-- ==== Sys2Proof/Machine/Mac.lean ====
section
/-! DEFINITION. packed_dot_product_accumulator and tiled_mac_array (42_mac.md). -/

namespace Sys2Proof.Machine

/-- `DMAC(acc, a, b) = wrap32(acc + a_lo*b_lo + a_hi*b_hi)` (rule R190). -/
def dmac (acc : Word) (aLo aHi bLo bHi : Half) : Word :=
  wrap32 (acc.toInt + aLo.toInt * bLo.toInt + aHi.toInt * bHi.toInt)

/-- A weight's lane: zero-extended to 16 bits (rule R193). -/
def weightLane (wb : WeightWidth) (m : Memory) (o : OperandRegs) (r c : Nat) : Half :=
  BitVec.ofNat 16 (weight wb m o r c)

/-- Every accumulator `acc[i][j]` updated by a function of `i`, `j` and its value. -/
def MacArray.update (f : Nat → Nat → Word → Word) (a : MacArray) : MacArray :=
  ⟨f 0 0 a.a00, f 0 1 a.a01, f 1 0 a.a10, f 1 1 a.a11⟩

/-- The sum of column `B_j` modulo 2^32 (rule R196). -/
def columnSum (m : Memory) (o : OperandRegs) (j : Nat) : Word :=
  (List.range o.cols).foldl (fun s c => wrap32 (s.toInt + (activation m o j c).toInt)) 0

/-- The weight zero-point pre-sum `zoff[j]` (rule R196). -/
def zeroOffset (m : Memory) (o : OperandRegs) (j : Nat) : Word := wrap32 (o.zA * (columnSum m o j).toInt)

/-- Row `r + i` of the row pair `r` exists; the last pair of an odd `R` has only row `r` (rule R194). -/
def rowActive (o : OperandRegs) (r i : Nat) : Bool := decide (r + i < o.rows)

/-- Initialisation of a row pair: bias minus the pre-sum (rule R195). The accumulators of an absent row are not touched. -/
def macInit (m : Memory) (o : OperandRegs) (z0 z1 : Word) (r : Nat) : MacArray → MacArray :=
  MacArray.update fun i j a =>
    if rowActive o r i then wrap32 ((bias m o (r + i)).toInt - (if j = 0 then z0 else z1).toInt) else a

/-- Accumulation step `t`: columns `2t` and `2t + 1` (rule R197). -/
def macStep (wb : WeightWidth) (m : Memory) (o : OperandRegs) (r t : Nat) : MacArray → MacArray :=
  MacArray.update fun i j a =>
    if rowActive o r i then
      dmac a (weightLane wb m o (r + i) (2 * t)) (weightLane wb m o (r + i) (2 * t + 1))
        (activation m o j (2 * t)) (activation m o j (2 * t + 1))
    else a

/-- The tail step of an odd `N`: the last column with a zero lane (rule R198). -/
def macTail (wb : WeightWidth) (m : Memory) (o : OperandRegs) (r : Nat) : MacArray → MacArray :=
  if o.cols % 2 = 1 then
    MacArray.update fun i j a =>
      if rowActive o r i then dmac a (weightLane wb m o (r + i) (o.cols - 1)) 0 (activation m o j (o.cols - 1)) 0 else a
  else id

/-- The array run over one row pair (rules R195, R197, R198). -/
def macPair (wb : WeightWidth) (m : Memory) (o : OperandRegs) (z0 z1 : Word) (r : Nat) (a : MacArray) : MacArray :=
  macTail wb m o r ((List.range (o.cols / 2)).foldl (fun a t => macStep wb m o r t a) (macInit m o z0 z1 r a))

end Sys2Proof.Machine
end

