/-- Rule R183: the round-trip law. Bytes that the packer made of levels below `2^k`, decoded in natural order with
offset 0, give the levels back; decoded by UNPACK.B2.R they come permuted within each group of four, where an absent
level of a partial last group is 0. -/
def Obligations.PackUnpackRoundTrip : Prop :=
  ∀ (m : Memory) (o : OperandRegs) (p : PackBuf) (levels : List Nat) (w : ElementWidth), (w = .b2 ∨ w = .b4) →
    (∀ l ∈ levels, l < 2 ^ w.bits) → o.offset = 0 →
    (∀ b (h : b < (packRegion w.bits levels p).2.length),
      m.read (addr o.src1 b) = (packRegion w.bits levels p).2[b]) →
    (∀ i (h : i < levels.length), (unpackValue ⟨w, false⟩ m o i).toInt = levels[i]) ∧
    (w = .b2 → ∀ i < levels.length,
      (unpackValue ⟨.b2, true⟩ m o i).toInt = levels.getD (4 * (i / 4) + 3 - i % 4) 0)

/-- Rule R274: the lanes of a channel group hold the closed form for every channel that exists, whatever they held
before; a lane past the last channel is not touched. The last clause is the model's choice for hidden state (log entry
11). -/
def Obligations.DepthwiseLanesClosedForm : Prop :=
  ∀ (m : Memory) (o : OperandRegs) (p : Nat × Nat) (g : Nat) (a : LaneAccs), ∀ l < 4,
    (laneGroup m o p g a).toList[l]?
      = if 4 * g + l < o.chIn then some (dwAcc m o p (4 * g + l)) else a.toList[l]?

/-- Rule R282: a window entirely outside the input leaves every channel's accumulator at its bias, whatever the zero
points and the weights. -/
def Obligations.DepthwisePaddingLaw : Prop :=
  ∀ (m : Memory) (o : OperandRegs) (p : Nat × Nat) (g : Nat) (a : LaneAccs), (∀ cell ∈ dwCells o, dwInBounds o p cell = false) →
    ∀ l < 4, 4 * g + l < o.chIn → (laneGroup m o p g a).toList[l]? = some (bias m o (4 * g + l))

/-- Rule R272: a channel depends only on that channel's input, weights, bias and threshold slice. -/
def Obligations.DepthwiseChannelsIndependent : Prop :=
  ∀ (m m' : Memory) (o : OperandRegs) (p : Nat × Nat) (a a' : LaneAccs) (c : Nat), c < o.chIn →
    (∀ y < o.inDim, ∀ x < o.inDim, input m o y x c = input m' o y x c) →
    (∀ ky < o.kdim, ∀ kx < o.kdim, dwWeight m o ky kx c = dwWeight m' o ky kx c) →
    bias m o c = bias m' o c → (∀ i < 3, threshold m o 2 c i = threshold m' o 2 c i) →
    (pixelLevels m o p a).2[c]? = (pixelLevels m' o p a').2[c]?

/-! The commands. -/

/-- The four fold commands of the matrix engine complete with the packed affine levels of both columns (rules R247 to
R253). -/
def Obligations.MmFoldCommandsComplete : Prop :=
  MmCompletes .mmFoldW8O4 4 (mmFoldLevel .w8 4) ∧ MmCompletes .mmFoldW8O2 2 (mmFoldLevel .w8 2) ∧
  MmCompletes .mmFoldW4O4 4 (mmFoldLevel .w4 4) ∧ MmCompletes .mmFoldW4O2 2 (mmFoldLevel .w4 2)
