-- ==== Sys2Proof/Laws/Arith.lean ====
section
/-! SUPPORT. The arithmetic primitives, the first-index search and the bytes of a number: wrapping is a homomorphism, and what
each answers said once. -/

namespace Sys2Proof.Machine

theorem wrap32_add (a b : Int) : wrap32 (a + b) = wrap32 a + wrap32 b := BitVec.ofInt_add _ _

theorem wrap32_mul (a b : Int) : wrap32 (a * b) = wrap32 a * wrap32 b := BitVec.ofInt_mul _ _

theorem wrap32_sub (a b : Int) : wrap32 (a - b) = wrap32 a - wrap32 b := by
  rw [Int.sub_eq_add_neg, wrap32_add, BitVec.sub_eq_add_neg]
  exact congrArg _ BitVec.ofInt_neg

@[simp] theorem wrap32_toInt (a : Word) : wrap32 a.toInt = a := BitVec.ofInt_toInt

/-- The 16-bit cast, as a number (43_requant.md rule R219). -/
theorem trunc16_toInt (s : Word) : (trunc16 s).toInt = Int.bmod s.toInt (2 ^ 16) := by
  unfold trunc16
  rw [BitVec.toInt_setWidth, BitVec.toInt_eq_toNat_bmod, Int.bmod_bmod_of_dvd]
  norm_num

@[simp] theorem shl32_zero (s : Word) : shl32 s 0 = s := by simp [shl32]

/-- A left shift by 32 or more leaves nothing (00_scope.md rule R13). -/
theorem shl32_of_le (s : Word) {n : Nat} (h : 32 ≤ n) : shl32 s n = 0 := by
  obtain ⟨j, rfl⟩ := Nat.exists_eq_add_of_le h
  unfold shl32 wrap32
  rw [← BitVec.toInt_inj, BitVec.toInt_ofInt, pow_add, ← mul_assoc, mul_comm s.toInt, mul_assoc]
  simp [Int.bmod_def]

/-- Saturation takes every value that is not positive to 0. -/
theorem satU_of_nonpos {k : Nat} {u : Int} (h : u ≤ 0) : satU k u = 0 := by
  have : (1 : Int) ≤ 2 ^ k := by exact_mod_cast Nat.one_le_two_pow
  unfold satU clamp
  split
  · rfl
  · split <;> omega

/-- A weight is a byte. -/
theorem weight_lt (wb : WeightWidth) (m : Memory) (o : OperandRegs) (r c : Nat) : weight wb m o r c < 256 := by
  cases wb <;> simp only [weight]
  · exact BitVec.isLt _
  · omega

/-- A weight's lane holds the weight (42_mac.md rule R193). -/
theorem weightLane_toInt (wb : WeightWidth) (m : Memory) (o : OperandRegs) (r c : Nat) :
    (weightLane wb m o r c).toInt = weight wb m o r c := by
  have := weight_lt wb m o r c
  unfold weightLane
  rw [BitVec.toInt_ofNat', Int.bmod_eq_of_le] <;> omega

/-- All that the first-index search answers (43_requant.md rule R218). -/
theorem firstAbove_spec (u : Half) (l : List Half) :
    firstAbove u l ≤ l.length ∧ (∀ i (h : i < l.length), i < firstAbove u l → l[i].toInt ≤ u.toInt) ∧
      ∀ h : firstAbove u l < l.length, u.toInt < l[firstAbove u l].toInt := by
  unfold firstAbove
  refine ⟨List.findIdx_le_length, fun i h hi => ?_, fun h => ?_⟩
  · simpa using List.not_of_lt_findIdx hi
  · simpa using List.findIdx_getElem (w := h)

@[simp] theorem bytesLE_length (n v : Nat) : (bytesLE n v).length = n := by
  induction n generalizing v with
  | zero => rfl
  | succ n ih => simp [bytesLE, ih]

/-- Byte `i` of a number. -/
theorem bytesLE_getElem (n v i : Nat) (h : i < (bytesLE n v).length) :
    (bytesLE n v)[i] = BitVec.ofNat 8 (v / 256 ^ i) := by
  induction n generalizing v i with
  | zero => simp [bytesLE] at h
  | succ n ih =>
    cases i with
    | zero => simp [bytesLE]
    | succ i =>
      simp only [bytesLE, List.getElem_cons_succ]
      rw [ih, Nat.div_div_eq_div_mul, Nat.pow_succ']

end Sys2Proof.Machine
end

-------------------------

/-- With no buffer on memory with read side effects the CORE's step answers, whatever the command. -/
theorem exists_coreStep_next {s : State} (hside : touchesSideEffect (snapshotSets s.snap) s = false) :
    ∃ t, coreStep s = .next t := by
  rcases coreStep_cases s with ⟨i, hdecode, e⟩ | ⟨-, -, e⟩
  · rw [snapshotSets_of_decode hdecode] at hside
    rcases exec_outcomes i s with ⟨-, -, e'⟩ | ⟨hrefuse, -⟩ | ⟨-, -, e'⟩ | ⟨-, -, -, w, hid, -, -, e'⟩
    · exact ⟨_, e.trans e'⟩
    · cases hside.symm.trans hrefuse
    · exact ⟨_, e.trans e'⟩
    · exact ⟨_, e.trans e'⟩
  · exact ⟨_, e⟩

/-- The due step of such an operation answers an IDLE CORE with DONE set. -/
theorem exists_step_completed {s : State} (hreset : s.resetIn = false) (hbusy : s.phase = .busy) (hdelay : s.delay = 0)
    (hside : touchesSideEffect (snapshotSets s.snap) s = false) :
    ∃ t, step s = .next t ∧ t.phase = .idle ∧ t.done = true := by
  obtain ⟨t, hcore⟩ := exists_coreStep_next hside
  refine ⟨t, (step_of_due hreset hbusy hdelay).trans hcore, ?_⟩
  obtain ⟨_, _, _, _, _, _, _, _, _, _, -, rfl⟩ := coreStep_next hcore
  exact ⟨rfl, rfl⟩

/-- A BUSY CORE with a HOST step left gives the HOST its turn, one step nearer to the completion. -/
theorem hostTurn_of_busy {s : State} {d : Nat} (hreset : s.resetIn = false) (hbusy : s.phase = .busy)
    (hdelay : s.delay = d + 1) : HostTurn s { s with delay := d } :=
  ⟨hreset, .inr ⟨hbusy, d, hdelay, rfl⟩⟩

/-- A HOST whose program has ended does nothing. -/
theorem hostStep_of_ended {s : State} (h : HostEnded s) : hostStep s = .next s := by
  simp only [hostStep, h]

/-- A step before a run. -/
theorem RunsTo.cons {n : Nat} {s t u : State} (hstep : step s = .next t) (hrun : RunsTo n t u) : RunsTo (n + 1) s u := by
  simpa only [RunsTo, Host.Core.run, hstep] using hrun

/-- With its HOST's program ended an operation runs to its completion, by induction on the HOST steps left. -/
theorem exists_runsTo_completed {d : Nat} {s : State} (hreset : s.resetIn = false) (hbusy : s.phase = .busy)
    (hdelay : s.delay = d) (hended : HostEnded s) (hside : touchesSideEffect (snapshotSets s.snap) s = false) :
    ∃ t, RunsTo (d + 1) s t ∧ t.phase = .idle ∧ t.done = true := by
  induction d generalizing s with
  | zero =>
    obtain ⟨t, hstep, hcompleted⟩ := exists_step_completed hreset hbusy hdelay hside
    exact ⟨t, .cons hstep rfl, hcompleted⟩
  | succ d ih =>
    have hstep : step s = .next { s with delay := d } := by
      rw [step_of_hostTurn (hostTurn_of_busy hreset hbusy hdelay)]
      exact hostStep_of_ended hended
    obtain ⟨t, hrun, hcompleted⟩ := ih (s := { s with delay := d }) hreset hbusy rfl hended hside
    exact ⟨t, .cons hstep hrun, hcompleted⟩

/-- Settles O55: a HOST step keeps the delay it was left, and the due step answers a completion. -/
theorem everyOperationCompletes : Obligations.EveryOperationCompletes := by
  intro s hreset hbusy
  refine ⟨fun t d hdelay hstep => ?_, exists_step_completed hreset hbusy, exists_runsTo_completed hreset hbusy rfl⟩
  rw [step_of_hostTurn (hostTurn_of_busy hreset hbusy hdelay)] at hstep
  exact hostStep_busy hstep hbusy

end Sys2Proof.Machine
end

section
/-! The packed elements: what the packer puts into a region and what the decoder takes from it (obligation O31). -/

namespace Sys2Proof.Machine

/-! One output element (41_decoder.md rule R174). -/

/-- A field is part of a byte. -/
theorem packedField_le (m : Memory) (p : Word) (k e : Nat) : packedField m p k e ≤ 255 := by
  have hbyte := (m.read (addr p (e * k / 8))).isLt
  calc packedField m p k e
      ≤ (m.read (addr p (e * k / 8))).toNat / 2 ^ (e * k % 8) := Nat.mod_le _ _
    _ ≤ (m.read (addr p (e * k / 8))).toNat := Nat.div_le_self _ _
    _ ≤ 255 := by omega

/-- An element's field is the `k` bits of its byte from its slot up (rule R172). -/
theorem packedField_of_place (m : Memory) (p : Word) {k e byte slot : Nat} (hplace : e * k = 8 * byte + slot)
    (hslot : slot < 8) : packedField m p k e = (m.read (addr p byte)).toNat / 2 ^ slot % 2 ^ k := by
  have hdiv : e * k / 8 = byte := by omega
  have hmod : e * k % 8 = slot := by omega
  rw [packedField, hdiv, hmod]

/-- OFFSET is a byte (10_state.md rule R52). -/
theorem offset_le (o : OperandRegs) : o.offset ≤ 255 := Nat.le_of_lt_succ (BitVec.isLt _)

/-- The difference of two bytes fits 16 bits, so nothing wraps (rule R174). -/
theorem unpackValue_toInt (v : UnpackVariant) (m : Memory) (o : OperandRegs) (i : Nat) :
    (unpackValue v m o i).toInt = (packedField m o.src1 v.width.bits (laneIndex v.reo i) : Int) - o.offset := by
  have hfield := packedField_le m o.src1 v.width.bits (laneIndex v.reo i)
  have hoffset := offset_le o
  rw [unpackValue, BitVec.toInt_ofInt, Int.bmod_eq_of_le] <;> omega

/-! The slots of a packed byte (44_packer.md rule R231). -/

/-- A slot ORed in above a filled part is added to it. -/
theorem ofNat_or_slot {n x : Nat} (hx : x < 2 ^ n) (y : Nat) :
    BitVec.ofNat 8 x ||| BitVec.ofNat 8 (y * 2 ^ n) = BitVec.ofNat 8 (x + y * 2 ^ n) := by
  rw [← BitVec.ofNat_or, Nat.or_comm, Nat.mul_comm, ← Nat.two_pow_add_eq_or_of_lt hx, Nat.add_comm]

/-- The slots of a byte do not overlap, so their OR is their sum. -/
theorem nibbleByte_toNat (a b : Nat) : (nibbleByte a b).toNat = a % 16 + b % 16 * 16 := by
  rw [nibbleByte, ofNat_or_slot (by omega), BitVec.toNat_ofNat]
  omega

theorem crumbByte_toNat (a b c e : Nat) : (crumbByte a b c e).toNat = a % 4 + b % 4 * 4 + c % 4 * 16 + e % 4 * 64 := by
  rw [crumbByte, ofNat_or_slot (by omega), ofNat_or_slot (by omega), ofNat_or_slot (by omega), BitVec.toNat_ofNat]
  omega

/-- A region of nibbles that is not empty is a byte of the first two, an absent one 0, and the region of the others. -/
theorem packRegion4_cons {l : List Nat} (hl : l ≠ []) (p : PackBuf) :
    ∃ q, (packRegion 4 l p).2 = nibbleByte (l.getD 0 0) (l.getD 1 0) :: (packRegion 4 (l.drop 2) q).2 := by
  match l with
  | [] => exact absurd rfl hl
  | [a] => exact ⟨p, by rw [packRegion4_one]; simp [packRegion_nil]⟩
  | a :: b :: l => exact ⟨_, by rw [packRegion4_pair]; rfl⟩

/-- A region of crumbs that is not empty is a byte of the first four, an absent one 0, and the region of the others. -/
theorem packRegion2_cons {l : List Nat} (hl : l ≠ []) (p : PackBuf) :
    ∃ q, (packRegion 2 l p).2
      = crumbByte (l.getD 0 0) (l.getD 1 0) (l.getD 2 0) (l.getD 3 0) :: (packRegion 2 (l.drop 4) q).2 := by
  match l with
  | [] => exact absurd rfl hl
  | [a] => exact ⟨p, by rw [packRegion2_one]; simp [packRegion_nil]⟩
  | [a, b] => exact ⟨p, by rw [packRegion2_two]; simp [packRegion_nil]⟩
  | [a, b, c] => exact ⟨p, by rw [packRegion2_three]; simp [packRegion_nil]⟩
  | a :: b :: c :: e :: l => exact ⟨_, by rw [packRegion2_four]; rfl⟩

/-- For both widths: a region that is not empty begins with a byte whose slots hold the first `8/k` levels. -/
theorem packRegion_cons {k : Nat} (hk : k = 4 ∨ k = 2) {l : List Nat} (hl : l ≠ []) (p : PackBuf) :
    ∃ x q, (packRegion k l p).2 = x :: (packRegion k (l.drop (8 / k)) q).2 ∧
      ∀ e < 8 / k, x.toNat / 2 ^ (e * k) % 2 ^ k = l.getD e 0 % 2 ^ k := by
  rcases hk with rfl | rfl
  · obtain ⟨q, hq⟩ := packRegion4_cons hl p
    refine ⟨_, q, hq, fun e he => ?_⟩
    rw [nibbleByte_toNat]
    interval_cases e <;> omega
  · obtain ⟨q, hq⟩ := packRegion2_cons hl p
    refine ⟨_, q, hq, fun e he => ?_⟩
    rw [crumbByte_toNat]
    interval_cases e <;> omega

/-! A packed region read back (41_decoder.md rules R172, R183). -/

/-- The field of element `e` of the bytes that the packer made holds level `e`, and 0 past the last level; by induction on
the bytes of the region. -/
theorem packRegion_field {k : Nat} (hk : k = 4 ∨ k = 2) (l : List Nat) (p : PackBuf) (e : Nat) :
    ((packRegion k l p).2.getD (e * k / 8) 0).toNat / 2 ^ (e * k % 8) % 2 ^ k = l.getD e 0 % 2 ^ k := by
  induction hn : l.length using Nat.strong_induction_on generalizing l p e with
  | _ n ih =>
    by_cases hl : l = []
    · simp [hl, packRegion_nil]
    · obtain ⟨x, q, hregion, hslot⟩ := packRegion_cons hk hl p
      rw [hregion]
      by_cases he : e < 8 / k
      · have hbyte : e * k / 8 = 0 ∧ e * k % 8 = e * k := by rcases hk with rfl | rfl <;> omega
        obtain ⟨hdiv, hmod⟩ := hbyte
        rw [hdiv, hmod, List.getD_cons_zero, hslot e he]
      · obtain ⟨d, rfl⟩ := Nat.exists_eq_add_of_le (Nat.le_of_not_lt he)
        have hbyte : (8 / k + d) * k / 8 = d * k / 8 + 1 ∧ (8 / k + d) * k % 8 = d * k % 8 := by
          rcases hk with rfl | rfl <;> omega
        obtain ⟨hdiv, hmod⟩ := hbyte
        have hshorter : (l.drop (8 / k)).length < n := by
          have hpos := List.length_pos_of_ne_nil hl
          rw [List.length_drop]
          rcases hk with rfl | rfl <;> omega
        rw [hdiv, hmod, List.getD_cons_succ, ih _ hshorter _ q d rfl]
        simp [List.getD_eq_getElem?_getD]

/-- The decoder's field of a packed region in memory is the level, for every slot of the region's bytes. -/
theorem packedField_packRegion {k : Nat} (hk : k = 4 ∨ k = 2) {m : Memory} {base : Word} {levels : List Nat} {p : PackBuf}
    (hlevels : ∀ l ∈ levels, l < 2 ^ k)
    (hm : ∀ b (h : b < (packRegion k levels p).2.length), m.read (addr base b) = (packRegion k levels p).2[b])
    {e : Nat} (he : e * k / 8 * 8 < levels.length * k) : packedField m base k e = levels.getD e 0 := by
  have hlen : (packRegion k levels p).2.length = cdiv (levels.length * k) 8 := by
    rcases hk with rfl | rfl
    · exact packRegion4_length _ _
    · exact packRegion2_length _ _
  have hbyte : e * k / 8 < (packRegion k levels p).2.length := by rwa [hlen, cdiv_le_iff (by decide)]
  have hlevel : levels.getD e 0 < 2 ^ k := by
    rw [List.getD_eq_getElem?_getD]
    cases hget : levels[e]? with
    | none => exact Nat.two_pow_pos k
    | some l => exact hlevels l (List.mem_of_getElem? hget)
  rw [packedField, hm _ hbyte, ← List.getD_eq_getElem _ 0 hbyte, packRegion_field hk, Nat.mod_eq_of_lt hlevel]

-------------------------

(Work item): An exact copy of the lines above, from the one containing "tiled_mac_array (42_mac.md). -/" through the one containing "def columnSum (m", is the whole of the answer.

(Result for this exercise):
/-! DEFINITION. packed_dot_product_accumulator and tiled_mac_array (42_mac.md). -/

namespace Sys2Proof.Machine

/-- `DMAC(acc, a, b) = wrap32(acc + a_lo*b_lo + a_hi*b_hi)` (rule R190). -/
def dmac (acc : Word) (aLo aHi bLo bHi : Half) : Word :=
  wrap32 (acc.toInt + aLo.toInt * bLo.toInt + aHi.toInt * bHi.toInt)

/-- A weight's lane: zero-extended to 16 bits (rule R193). -/
def weightLane (wb : WeightWidth) (m : Memory) (o : OperandRegs) (r c : Nat) : Half :=
  BitVec.ofNat 16 (weight wb m o r c)

/-- Every accumulator `acc[i][j]` updated by a function of `i`, `j` and its value. -/
def MacArray.update (f : Nat → Nat → Word → Word) (a : MacArray) : MacArray :=
  ⟨f 0 0 a.a00, f 0 1 a.a01, f 1 0 a.a10, f 1 1 a.a11⟩

/-- The sum of column `B_j` modulo 2^32 (rule R196). -/
def columnSum (m : Memory) (o : OperandRegs) (j : Nat) : Word :=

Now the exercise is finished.